── Record excerpts ──
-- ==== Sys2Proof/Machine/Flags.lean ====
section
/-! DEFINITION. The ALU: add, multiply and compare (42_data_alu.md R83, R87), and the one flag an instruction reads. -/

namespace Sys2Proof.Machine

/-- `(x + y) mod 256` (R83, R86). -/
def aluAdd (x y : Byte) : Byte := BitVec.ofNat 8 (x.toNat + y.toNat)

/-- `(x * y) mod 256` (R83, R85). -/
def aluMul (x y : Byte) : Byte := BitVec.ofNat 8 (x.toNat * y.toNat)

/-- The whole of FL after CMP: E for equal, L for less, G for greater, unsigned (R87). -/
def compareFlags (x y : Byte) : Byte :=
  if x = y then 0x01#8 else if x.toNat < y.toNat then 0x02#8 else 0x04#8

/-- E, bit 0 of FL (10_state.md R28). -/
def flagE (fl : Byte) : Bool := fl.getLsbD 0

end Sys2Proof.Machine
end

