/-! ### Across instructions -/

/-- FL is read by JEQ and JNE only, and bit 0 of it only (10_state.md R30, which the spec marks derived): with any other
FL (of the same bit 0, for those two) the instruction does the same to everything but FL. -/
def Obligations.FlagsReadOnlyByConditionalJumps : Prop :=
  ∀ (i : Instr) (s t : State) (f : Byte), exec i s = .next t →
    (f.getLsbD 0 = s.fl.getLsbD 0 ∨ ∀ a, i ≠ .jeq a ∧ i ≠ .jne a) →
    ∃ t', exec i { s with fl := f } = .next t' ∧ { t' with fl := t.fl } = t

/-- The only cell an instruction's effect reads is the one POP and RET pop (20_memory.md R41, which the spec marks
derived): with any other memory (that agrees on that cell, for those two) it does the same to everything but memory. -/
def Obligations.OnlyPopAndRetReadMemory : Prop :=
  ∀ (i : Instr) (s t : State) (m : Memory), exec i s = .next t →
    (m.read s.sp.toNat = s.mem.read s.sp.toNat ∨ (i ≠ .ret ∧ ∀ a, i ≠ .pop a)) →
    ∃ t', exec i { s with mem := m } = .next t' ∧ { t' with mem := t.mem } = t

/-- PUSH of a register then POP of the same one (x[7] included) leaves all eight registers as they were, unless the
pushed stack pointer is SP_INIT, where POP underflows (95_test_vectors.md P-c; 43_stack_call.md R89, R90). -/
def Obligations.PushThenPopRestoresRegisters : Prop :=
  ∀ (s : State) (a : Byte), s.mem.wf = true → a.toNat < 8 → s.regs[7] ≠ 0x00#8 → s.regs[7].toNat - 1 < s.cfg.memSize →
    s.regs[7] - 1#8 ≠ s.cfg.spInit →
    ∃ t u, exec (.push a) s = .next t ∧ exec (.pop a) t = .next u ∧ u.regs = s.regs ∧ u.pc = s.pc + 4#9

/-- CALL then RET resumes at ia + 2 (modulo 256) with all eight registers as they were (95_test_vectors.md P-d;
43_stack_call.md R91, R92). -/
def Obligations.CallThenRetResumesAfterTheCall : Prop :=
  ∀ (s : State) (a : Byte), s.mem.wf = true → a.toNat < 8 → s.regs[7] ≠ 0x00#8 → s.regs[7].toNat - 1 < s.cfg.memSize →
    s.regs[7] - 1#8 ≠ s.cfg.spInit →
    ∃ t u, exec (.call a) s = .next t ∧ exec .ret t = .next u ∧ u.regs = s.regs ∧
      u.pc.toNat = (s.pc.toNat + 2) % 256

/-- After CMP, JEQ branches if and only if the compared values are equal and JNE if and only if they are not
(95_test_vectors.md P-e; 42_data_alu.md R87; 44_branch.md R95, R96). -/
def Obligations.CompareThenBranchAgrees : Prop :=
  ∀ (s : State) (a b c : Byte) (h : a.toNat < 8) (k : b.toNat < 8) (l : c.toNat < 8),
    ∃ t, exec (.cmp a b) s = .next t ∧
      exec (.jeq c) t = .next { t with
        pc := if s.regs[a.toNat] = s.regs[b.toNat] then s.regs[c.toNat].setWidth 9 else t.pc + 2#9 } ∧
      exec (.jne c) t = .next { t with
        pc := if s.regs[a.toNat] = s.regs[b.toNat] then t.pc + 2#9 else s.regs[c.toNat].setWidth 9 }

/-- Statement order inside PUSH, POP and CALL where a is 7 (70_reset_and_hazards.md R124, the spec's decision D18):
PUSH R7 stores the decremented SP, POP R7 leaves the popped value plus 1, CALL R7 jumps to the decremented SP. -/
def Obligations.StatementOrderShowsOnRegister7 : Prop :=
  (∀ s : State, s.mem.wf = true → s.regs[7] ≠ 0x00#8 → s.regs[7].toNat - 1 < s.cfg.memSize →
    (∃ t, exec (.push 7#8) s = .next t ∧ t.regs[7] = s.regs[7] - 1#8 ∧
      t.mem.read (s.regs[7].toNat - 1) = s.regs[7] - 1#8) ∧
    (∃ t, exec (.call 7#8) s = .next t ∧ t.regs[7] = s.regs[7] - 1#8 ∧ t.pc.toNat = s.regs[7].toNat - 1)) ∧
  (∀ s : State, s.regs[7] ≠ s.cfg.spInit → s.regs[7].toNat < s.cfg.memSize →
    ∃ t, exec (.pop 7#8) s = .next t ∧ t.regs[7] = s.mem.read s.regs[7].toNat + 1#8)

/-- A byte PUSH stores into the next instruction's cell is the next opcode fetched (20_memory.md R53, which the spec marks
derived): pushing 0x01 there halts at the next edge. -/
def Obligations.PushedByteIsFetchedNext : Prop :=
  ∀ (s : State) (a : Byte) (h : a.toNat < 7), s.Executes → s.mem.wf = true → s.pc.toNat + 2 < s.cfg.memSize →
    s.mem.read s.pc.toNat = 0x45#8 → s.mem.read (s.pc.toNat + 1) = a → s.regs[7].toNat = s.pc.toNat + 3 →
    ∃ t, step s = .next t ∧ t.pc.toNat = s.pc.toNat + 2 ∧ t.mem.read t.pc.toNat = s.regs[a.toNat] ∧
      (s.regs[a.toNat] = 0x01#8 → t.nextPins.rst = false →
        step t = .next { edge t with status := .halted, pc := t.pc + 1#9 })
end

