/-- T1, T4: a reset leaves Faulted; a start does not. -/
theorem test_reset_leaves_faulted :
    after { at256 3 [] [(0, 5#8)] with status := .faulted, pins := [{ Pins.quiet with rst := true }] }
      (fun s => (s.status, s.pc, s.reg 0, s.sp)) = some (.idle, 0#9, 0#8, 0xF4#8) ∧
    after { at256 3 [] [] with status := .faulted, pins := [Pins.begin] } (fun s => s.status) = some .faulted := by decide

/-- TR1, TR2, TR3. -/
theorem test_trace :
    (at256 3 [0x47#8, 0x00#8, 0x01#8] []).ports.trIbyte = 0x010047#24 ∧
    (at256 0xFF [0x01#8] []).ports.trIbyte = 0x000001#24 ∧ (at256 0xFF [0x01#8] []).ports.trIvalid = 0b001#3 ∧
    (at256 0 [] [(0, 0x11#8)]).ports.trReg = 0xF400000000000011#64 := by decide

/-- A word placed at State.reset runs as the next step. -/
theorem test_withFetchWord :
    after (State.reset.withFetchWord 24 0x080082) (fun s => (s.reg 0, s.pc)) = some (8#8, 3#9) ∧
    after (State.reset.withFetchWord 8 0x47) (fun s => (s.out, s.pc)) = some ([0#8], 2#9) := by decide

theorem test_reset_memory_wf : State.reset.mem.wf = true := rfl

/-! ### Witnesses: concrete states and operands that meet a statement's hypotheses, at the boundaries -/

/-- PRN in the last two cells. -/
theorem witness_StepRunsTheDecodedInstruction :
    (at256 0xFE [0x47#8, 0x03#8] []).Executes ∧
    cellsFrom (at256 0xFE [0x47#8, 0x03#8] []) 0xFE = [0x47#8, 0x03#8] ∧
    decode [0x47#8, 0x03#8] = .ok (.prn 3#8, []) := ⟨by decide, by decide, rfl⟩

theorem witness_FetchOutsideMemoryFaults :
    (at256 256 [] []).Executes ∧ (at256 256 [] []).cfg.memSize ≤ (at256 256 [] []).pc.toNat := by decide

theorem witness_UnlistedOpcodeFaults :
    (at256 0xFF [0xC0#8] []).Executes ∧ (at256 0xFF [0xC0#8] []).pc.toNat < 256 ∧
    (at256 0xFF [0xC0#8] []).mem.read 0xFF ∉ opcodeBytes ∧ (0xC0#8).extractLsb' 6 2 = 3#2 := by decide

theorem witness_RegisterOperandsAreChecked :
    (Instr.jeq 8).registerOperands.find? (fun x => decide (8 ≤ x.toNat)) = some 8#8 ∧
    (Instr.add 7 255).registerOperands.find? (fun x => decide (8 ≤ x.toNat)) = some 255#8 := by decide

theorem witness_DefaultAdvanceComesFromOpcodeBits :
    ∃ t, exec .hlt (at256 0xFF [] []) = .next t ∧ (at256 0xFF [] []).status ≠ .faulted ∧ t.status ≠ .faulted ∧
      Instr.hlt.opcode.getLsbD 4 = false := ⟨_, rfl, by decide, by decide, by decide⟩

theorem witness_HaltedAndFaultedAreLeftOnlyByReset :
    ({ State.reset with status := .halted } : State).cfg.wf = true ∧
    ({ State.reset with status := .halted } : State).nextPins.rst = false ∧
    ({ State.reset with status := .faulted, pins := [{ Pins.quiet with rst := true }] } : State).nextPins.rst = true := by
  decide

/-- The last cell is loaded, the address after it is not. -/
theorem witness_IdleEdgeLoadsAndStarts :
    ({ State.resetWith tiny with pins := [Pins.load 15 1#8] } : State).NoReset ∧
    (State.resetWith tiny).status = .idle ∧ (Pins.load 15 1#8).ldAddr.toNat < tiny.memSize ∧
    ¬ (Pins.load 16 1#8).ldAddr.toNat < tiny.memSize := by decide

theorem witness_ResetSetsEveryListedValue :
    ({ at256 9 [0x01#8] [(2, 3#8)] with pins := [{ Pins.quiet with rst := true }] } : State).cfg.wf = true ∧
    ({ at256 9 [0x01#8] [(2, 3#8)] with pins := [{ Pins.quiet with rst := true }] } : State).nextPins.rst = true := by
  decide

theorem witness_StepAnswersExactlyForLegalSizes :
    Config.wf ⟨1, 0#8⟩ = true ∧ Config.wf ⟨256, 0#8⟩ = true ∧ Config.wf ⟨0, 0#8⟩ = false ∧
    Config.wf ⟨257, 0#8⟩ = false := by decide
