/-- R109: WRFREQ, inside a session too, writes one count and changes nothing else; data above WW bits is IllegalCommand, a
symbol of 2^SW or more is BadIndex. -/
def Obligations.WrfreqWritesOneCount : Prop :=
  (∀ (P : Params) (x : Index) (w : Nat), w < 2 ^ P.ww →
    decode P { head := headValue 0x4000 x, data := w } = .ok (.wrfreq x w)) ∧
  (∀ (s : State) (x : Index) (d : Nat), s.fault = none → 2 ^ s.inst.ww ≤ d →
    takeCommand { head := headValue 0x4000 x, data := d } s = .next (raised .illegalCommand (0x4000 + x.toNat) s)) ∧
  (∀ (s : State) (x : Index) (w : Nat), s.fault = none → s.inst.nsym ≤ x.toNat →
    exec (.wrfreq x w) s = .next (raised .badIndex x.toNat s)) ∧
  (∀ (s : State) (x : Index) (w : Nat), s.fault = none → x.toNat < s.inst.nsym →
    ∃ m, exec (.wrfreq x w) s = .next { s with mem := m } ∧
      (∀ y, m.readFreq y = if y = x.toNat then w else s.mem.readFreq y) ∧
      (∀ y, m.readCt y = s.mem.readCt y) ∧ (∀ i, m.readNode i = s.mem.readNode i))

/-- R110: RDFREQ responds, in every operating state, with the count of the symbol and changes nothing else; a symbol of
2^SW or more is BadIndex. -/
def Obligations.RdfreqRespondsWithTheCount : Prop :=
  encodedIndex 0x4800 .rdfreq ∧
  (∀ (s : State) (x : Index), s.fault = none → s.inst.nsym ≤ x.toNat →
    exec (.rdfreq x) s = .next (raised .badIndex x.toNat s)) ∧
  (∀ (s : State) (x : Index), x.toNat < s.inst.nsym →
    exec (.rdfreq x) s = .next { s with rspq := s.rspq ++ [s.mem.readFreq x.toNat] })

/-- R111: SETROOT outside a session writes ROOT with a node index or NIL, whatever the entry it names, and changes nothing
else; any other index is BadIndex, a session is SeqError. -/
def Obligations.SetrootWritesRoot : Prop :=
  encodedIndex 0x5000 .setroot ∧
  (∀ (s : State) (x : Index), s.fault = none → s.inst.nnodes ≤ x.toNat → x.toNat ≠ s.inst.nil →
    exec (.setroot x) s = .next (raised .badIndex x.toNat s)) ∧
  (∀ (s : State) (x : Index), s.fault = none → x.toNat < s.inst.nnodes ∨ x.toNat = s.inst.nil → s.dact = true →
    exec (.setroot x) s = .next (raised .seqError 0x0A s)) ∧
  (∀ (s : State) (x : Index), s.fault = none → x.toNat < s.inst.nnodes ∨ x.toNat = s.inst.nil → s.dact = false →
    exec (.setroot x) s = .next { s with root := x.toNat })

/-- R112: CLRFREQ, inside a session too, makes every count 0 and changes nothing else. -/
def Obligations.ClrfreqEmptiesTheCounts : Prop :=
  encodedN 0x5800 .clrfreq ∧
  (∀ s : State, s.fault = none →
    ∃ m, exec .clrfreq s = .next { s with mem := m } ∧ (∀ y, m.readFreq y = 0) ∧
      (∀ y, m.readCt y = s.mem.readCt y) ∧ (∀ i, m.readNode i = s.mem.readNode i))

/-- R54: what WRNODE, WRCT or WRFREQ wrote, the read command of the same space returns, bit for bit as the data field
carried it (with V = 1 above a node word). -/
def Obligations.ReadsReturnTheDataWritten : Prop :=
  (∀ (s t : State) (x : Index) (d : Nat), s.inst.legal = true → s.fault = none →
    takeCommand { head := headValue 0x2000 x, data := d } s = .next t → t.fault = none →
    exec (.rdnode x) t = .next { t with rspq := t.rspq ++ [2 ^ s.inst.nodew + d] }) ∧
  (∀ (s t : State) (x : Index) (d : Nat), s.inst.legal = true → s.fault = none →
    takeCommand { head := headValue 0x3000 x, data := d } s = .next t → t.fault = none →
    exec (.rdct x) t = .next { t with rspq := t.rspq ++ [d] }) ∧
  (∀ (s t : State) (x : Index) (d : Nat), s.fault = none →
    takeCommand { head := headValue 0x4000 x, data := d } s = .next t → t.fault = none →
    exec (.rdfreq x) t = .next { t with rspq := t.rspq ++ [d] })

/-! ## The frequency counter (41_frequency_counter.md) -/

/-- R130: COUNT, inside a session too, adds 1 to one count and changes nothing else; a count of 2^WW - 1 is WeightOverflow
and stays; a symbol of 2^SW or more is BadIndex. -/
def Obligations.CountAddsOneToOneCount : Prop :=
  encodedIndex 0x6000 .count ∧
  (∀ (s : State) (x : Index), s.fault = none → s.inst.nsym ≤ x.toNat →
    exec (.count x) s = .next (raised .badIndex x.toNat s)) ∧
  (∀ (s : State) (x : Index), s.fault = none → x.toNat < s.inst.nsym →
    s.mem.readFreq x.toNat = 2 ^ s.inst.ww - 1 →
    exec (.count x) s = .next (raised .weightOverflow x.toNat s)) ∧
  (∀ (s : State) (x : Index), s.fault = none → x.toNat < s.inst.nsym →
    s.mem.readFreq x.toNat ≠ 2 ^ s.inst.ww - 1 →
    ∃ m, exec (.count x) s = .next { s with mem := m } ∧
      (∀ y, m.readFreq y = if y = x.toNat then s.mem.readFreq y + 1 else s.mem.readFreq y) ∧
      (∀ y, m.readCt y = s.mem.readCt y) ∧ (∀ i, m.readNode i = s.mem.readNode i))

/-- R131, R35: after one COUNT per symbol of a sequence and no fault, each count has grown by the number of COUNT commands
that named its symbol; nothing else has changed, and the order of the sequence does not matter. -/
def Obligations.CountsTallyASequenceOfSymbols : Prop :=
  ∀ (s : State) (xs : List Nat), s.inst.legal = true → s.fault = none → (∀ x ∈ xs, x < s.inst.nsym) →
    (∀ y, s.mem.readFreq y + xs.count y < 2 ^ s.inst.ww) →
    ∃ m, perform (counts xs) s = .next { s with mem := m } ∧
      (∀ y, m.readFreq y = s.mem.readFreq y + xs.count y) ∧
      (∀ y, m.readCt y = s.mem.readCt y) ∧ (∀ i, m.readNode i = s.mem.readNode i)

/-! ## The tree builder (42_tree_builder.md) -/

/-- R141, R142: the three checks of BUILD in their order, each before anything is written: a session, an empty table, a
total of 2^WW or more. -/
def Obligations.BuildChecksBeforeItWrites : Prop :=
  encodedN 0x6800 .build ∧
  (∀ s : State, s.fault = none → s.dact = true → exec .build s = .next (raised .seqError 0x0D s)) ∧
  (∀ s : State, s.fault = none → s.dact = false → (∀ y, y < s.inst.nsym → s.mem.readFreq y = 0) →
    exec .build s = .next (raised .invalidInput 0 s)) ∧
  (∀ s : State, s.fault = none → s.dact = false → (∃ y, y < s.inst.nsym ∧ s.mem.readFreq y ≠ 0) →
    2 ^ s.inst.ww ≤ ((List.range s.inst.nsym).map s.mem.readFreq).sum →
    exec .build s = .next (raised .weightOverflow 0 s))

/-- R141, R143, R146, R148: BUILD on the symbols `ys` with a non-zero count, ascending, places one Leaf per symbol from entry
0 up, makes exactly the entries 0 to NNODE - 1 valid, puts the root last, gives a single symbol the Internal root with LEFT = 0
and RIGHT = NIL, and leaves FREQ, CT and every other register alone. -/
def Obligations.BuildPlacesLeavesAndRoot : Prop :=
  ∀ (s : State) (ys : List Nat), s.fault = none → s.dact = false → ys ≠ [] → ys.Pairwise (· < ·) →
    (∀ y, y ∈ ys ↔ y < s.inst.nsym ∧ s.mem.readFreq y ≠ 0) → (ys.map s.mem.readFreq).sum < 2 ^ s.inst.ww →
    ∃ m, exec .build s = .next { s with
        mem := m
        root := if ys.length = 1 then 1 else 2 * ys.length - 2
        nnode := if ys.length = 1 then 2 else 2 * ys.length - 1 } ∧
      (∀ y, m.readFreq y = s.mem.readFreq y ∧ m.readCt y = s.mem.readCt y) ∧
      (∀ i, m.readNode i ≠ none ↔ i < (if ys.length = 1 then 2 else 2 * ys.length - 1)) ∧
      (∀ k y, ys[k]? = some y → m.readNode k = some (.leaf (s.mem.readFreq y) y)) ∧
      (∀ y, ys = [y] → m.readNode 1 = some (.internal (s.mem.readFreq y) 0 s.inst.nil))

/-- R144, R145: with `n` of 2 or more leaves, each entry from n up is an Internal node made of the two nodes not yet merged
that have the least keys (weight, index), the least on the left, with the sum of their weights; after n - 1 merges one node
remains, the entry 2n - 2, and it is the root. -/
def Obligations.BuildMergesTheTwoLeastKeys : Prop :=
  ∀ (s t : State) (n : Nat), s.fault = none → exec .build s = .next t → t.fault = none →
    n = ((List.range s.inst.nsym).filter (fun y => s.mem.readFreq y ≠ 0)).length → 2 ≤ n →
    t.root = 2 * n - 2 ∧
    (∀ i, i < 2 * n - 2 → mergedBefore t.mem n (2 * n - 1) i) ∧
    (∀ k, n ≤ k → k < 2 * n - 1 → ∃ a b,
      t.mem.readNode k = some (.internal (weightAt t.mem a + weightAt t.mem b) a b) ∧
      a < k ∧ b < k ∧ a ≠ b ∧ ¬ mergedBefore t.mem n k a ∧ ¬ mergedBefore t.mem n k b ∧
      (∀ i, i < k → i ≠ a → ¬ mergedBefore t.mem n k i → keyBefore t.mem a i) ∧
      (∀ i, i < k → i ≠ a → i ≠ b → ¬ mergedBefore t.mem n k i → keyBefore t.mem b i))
───
- Work instruction:
When a line contains the string "does", count that line; once every line of the records has been checked, state the count alone.

- Expected answer:
4